### MATERIAL PROVIDED
↓
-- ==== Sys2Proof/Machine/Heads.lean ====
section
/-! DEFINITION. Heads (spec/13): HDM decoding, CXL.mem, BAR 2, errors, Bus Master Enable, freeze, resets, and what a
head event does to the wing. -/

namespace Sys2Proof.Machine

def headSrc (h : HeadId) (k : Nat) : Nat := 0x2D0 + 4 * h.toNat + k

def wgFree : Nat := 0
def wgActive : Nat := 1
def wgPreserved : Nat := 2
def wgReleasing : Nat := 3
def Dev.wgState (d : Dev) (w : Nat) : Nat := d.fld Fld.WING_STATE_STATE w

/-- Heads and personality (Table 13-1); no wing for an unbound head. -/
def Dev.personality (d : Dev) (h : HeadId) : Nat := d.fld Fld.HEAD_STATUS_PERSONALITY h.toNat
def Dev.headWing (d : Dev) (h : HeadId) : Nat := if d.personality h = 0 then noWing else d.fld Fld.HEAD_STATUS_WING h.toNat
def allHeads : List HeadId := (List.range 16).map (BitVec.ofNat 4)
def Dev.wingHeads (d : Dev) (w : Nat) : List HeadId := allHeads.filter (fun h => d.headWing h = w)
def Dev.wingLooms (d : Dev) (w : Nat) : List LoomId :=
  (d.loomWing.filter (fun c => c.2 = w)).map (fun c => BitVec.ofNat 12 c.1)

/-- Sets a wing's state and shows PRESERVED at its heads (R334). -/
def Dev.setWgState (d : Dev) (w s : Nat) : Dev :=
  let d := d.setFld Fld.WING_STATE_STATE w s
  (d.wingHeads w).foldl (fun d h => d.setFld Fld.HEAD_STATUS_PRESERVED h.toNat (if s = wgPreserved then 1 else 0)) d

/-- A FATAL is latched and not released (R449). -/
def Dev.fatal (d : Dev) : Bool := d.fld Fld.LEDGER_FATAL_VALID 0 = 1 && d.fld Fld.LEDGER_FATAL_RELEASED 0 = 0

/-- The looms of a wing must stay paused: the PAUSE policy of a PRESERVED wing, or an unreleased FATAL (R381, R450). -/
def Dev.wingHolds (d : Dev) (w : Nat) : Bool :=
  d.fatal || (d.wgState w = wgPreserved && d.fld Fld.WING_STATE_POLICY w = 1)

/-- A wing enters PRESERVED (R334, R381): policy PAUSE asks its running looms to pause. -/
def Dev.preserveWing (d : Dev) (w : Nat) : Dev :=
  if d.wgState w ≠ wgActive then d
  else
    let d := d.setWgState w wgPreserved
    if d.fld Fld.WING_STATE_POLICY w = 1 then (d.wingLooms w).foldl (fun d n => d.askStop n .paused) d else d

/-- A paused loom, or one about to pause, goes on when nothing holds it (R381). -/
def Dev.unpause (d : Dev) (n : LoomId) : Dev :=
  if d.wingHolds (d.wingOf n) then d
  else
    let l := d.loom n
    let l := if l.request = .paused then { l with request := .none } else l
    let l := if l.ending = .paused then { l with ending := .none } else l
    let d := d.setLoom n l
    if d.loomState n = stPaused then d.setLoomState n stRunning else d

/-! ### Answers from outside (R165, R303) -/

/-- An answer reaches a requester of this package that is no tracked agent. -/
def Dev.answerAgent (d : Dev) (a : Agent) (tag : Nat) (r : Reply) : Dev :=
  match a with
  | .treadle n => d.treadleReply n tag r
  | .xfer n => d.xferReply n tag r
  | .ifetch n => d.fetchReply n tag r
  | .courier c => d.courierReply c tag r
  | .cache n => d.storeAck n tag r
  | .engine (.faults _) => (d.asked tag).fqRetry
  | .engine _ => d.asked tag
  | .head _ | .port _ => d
↑
↓
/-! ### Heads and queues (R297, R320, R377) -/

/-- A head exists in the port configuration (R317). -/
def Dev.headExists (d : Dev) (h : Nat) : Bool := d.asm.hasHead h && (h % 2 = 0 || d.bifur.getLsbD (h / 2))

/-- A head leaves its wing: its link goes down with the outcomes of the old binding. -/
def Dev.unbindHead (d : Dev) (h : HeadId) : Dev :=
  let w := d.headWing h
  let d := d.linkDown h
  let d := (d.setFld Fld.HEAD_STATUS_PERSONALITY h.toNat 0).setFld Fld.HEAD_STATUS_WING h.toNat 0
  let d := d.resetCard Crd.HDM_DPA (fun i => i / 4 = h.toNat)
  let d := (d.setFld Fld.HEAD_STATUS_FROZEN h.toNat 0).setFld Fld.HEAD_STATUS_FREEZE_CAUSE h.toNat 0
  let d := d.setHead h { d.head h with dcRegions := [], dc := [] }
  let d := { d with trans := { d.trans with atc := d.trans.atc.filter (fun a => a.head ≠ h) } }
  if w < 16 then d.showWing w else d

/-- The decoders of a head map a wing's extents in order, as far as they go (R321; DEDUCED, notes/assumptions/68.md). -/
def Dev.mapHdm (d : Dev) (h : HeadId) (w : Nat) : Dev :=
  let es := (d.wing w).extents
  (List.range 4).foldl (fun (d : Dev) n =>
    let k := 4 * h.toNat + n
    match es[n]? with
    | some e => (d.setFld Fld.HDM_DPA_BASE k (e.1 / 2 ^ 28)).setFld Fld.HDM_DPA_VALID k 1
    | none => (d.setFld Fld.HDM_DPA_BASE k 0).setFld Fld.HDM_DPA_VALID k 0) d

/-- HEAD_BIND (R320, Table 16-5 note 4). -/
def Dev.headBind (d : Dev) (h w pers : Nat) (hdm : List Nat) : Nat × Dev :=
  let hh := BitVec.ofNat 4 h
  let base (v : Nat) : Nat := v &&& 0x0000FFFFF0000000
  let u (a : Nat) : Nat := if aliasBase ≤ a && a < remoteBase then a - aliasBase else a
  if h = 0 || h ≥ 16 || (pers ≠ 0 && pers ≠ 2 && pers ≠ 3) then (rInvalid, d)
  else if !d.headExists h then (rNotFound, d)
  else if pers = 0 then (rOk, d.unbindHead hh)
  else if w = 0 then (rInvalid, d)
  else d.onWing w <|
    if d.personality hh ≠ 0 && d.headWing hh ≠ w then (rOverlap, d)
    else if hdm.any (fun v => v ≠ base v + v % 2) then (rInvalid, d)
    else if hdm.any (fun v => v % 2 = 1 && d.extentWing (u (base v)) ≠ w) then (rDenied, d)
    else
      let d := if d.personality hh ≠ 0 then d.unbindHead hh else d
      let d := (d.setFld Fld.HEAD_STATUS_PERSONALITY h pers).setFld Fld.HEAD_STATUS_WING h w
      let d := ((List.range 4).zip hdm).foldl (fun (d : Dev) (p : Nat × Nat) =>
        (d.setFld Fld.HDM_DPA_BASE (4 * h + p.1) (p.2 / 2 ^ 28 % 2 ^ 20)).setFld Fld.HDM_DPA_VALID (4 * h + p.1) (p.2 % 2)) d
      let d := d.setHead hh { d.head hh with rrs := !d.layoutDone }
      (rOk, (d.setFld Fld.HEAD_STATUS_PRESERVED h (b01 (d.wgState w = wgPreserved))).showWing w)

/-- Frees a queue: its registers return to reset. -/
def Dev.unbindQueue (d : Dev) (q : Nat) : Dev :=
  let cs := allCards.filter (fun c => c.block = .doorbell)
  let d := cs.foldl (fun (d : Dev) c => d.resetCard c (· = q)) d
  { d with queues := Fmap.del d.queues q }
↑
Bring together all lines in the records where the word "Bool" is found.

### RESPONSE TO THIS EXERCISE
def Dev.fatal (d : Dev) : Bool := d.fld Fld.LEDGER_FATAL_VALID 0 = 1 && d.fld Fld.LEDGER_FATAL_RELEASED 0 = 0
def Dev.wingHolds (d : Dev) (w : Nat) : Bool :=
def Dev.headExists (d : Dev) (h : Nat) : Bool := d.asm.hasHead h && (h % 2 = 0 || d.bifur.getLsbD (h / 2))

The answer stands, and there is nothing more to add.